/-- The mirror copies of the shingles, as the index lists them. -/
def mirrorsOf (s : State) : List (MirrorKey × Nat) :=
  s.media.shingles.flatMap (fun e =>
    (e.2.copies.filter (fun c => c.2.mirror)).map (fun c =>
      (({ device := c.2.device, handle := c.2.handle, layer := c.2.copy.layer, page := c.2.copy.page, gen := c.2.copy.gen } : MirrorKey),
       mLoc e.1 c.1)))

/-- The positions of LUNs that the record lists and the attach does not find. -/
def missingLuns (p : MediaProfile) (found : List ChFound) (s : State) : List Nat :=
  (s.media.luns.filter (fun e => e.2.online &&
    !((enabledChs s).contains (e.1 / 32) && channelUp p (getCh s (e.1 / 32)) (foundOn found (e.1 / 32)) &&
      (match foundOn found (e.1 / 32) with
       | some f => f.luns.any (fun l => l.ce == e.2.ce && l.lun == e.2.lun && l.matched)
       | none => false)))).map (·.1)

/-- The work of MEDIA_ATTACH. -/
def attachMedia (s : State) (lifeDays : Nat) (p : MediaProfile) (found : List ChFound) : State :=
  let s := train p found (setMedia s 2)
  match s.media.format with
  | none => setMedia s 5
  | some r =>
    let s := modMedia s (fun m => { m with online := onlineOf m.luns })
    let s := (missingLuns p found s).foldl failLun s
    let s := modMedia s (fun m => { m with
      format := some { r with lifeDays := if lifeDays = 0 then r.lifeDays else lifeDays, wall := if m.wallOffset.isSome then wallWord s else r.wall }
      shingles := amMap m.shingles (fun _ sh => attachShingle s sh), writers := [], hourPm := s.postmark })
    let s := modMedia s (fun m => { m with mirrors := mirrorsOf s })
    setMedia s (endState s)

/-- MEDIA_ATTACH. -/
def mediaAttachSpec (h : Hdr) (lifeDays : Nat) (profile : ProfileRead) (found : List ChFound) : RingCmd :=
    { pfOnly := true, hasBuffer := true
      bad := fun _ => [(24, decide (3650 < lifeDays))]
      refuse := fun s => attachRefuse s profile :: profileRefuse profile (!(s.media.state == 0 || s.media.state == 5))
      run := fun s tag =>
        match profile with
        | .ok p =>
          let s := attachMedia s lifeDays p found
          done s h tag (rOk (s.media.shingles.countP (fun e => e.2.st == .orphaned)))
        | _ => done s h tag (rKey 2) }

/-- MEDIA_ATTACH. -/
def execMediaAttach (h : Hdr) (lifeDays : Nat) (profile : ProfileRead) (found : List ChFound) (s : State) : Out := adminCmd h (mediaAttachSpec h lifeDays profile found) s

/-- MEDIA_RECLAIM: every ORPHANED shingle is freed. -/
def mediaReclaimSpec (h : Hdr) : RingCmd :=
    { pfOnly := true
      refuse := fun s => [refuseIf (!(s.media.state == 3 || s.media.state == 4)) (rBusy 1)]
      run := fun s tag =>
        let ns := (s.media.shingles.filter (fun e => e.2.st == .orphaned)).map (·.1)
        done (ns.foldl beginErase s) h tag (rOk ns.length) }

/-- MEDIA_RECLAIM. -/
def execMediaReclaim (h : Hdr) (s : State) : Out := adminCmd h (mediaReclaimSpec h) s

/-- SET_WALL_CLOCK (R536). -/
def setWallClockSpec (h : Hdr) (wallNs : Nat) : RingCmd :=
    { pfOnly := true
      bad := fun _ => [(24, wallNs == 0)]
      run := fun s tag =>
        done (modMedia s (fun m => { m with wallOffset := some ((wallNs : Int) - (s.postmark : Int)) })) h tag (rOk s.postmark) }

/-- SET_WALL_CLOCK. -/
def execSetWallClock (h : Hdr) (wallNs : Nat) (s : State) : Out := adminCmd h (setWallClockSpec h wallNs) s

/-- FORMAT_RECORD_HOURLY (R536): once an hour while the wall offset is set. -/
def execFormatRecordHourly (pm : Nat) (s : State) : Out :=
  let s := advance pm s
  if s.media.wallOffset.isSome ∧ (s.media.state = 3 ∨ s.media.state = 4) ∧ s.media.hourPm + 3600000000000 ≤ s.postmark then
    .next (modMedia s (fun m => { m with hourPm := s.postmark, format := m.format.map (fun r => { r with wall := wallWord s }) }))
  else .next s

/-! ### Reads (R555 to R558, R565) -/

/-- The copies of a shingle with a byte in a row. -/
def rowCopies (s : State) (sh : Shingle) (row : Nat) : List (Nat × MediaCopy) :=
  let r := rowBlocks s sh.chans.length
  sh.copies.filter (fun e => decide (e.1 < (row + 1) * r) && decide (row * r < e.1 + e.2.blocks))

/-- A copy of a lost row: read from the buddy's mirror, or lost with its session (R558, R242). -/
def loseCopy (n : Nat) (t : State × Nat) (e : Nat × MediaCopy) : State × Nat :=
  let s := t.1
  let loc := mLoc n e.1
  if !mediaLive s loc then t
  else if e.2.copy.mirrored && bound s && amHas s.copies (copyKey 3 loc) then
    let k := amLowestFree s.pair.reads 1
    (isthmus (modPair s (fun p => { p with reads := amSet p.reads k (.mirror loc) }))
      (.read k (.mirror e.2.device e.2.handle e.2.copy.layer e.2.copy.page e.2.copy.gen)), t.2)
  else
    let ds := (s.sessions.filter (fun x => x.2.refs.any (fun r => r.2.tier == 3 && r.2.loc == loc))).map (·.1)
    let s := { s with copies := amErase s.copies (copyKey 3 loc) }
    let s := modMedia s (fun m => { m with mirrors := m.mirrors.filter (fun q => q.2 != loc) })
    (ds.foldl (fun s d => failSession s d 2) s, t.2 + 1)

/-- A row is lost: ROW_LOST (R558). -/
def loseRow (s : State) (n row : Nat) (sh : Shingle) : State :=
  let t := (rowCopies s sh row).foldl (loseCopy n) (s, 0)
  let s := modMedia t.1 (fun m => { m with rowsLost := m.rowsLost + 1 })
  postPf s 0x0605 ((sh.chans.drop (n % sh.chans.length)).headD 0) (n % 2 ^ 24 + row % 2 ^ 16 * 2 ^ 32 + t.2 % 2 ^ 32 * 2 ^ 64)

/-- Count a unit's read against the read-disturb limit (R565). -/
def noteRead (s : State) (n unit : Nat) : State :=
  let s := modShingle s n (fun x => { x with reads := amSet x.reads unit (amGetD x.reads unit 0 + 1) })
  match amGet s.media.shingles n with
  | some sh => if (mProfile s).disturbReads < amGetD sh.reads unit 0 then markRefresh s n else s
  | none => s

/-- Counters of decoding, of the media and of the LUN (Tables 12.12 and 12.13). -/
def noteDecode (s : State) (pos : Nat) (o : UnitRead) : State :=
  let again := o == .retried || o == .soft
  modMedia s (fun m => { m with
    retried := if again then m.retried + 1 else m.retried
    rebuilt := if o = .rebuilt then m.rebuilt + 1 else m.rebuilt
    luns := amMod m.luns pos (fun l => { l with
      retried := if again then l.retried + 1 else l.retried
      rebuilt := if o = .rebuilt then l.rebuilt + 1 else l.rebuilt }) })

/-- FLASH_READ_DONE. A unit of an offline LUN is rebuilt or lost, never decoded. -/
def execFlashReadDone (n row unit : Nat) (o : UnitRead) (s : State) : Out :=
  match amGet s.media.shingles n with
  | none => .next s
  | some sh =>
    let pos := (sh.units.drop unit).headD 0 / 65536
    let up := match amGet s.media.luns pos with
      | some l => l.online
      | none => false
    if (s.media.state = 3 ∨ s.media.state = 4) ∧ sh.st ≠ .erasing ∧ row < sh.rows ∧ unit < sh.units.length
        ∧ (up = true ∨ o = .rebuilt ∨ o = .lost) then
      let s := if up then lunAnswered (noteRead s n unit) pos else s
      let reads := match o with
        | .rebuilt => sh.units.length
        | .lost => sh.units.length
        | _ => 1
      let s := modMedia s (fun m => { m with bytesRead := (m.bytesRead + reads * (mProfile s).unit) % 2 ^ 64 })
      let s := noteDecode s pos o
      .next (match o with
        | .rebuilt => markRebuild s n
        | .lost => loseRow (markRebuild s n) n row sh
        | _ => s)
    else .next s

/-- RETENTION_SCAN (R564, R565): the corrected bits of one unit of each erase unit of a closed shingle, and whether it needed more than
its first decode. -/
def execRetentionScan (n : Nat) (results : List (Nat × Bool)) (pm : Nat) (s : State) : Out :=
  let s := advance pm s
  match amGet s.media.shingles n with
  | none => .next s
  | some sh =>
    if (s.media.state = 3 ∨ s.media.state = 4) ∧ sh.st = .closed ∧ results.length = sh.units.length then
      let p := mProfile s
      let s := (List.range results.length).foldl (fun s i => noteRead s n i) s
      let s := modShingle s n (fun x => { x with
        scanned := s.postmark, corrected := (List.range results.length).map (fun i => (i, ((results.drop i).headD (0, false)).1)) })
      let s := modMedia s (fun m => { m with
        bytesRead := (m.bytesRead + results.length * p.unit) % 2 ^ 64
        retried := m.retried + results.countP (fun r => r.2) })
      let hit := results.any (fun r => decide (p.refreshBits < r.1) || r.2) || decide (p.refreshDays * dayNs < shAge s sh)
      .next (if hit then markRefresh s n else s)
    else .next s

/-- REFRESH_BEHIND (R566). -/
def execRefreshBehind (pm : Nat) (s : State) : Out :=
  let s := rearmBehind (advance pm s)
  let w := refreshWaiting s
  if s.media.behindPosted = false ∧ (s.media.state = 3 ∨ s.media.state = 4)
      ∧ w.any (fun e => decide (e.2 + 86400000000000 < s.postmark)) = true then
    .next (postPf (modMedia s (fun m => { m with behindPosted := true })) 0x0607 0 (w.length % 2 ^ 32))
  else .next s

/-! ### Programs and erases (R547, R559) -/

/-- PROGRAM_DONE: a unit of the row being programmed ends, or fails and retires its erase unit. -/
def execProgramDone (n unit : Nat) (ok : Bool) (s : State) : Out :=
  match amGet s.media.shingles n with
  | none => .next s
  | some sh =>
    let u := (sh.units.drop unit).headD 0
    if (s.media.state = 3 ∨ s.media.state = 4) ∧ (sh.st = .opened ∨ sh.st = .closed) ∧ sh.rows < rowsDue s sh
        ∧ unit < sh.units.length ∧ !sh.rowUnits.contains unit then
      let s := lunAnswered s (u / 65536)
      if ok then
        let s := modShingle s n (fun x => { x with rowUnits := unit :: x.rowUnits })
        .next (if sh.rowUnits.length + 1 = sh.units.length then finishRow s n else s)
      else .next (retireUnit (cutShingle s n) u)
    else .next s

/-- ROW_FILL_TIMEOUT (R547): a row partly filled for 1 ms is filled with zeros. -/
def execRowFillTimeout (n pm : Nat) (s : State) : Out :=
  let s := advance pm s
  match amGet s.media.shingles n with
  | none => .next s
  | some sh =>
    if sh.st = .opened ∧ sh.ptr % rowBlocks s sh.chans.length ≠ 0 ∧ sh.partSince + 1000000 ≤ s.postmark then .next (fillRow s n)
    else .next s

/-- ERASE_DONE: an erase unit of a shingle being erased is erased, or retired; with the last, the shingle is free. -/
def execEraseDone (n unit : Nat) (ok : Bool) (s : State) : Out :=
  match amGet s.media.shingles n with
  | none => .next s
  | some sh =>
    let u := (sh.units.drop unit).headD 0
    let offline := fun (v : Nat) => match amGet s.media.luns (v / 65536) with
      | some l => !l.online
      | none => true
    if (s.media.state = 3 ∨ s.media.state = 4) ∧ sh.st = .erasing ∧ unit < sh.units.length ∧ !sh.erased.contains unit ∧ !offline u then
      let s := lunAnswered s (u / 65536)
      let s := if ok then modMedia s (fun m => { m with erases := amSet m.erases u (amGetD m.erases u 0 + 1) }) else s
      let did := unit :: sh.erased
      let whole := (List.range sh.units.length).all (fun i => did.contains i || offline ((sh.units.drop i).headD 0))
      let s := if whole then noteScrubbed (modMedia s (fun m => { m with shingles := amErase m.shingles n })) n
        else modShingle s n (fun x => { x with erased := did })
      .next (if ok then settleMedia s else retireUnit s u)
    else .next s

/-! ### Relocation (R551 to R553, R560) -/

/-- Why a shingle is relocated: 0 a mark for rebuild, 1 a refresh, 2 space or wear. -/
def shingleMark (sh : Shingle) : Option (Nat × Nat) :=
  if sh.degraded then some (0, 0)
  else match sh.rebuild, sh.refresh with
    | some a, some b => some (if b < a then (b + 1, 1) else (a + 1, 0))
    | some a, none => some (a + 1, 0)
    | none, some b => some (b + 1, 1)
    | none, none => none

※

Where does the word "rowUnits" appear in the material above? Copy every line that holds it.

_OUTPUT:_
        ∧ unit < sh.units.length ∧ !sh.rowUnits.contains unit then
        let s := modShingle s n (fun x => { x with rowUnits := unit :: x.rowUnits })
        .next (if sh.rowUnits.length + 1 = sh.units.length then finishRow s n else s)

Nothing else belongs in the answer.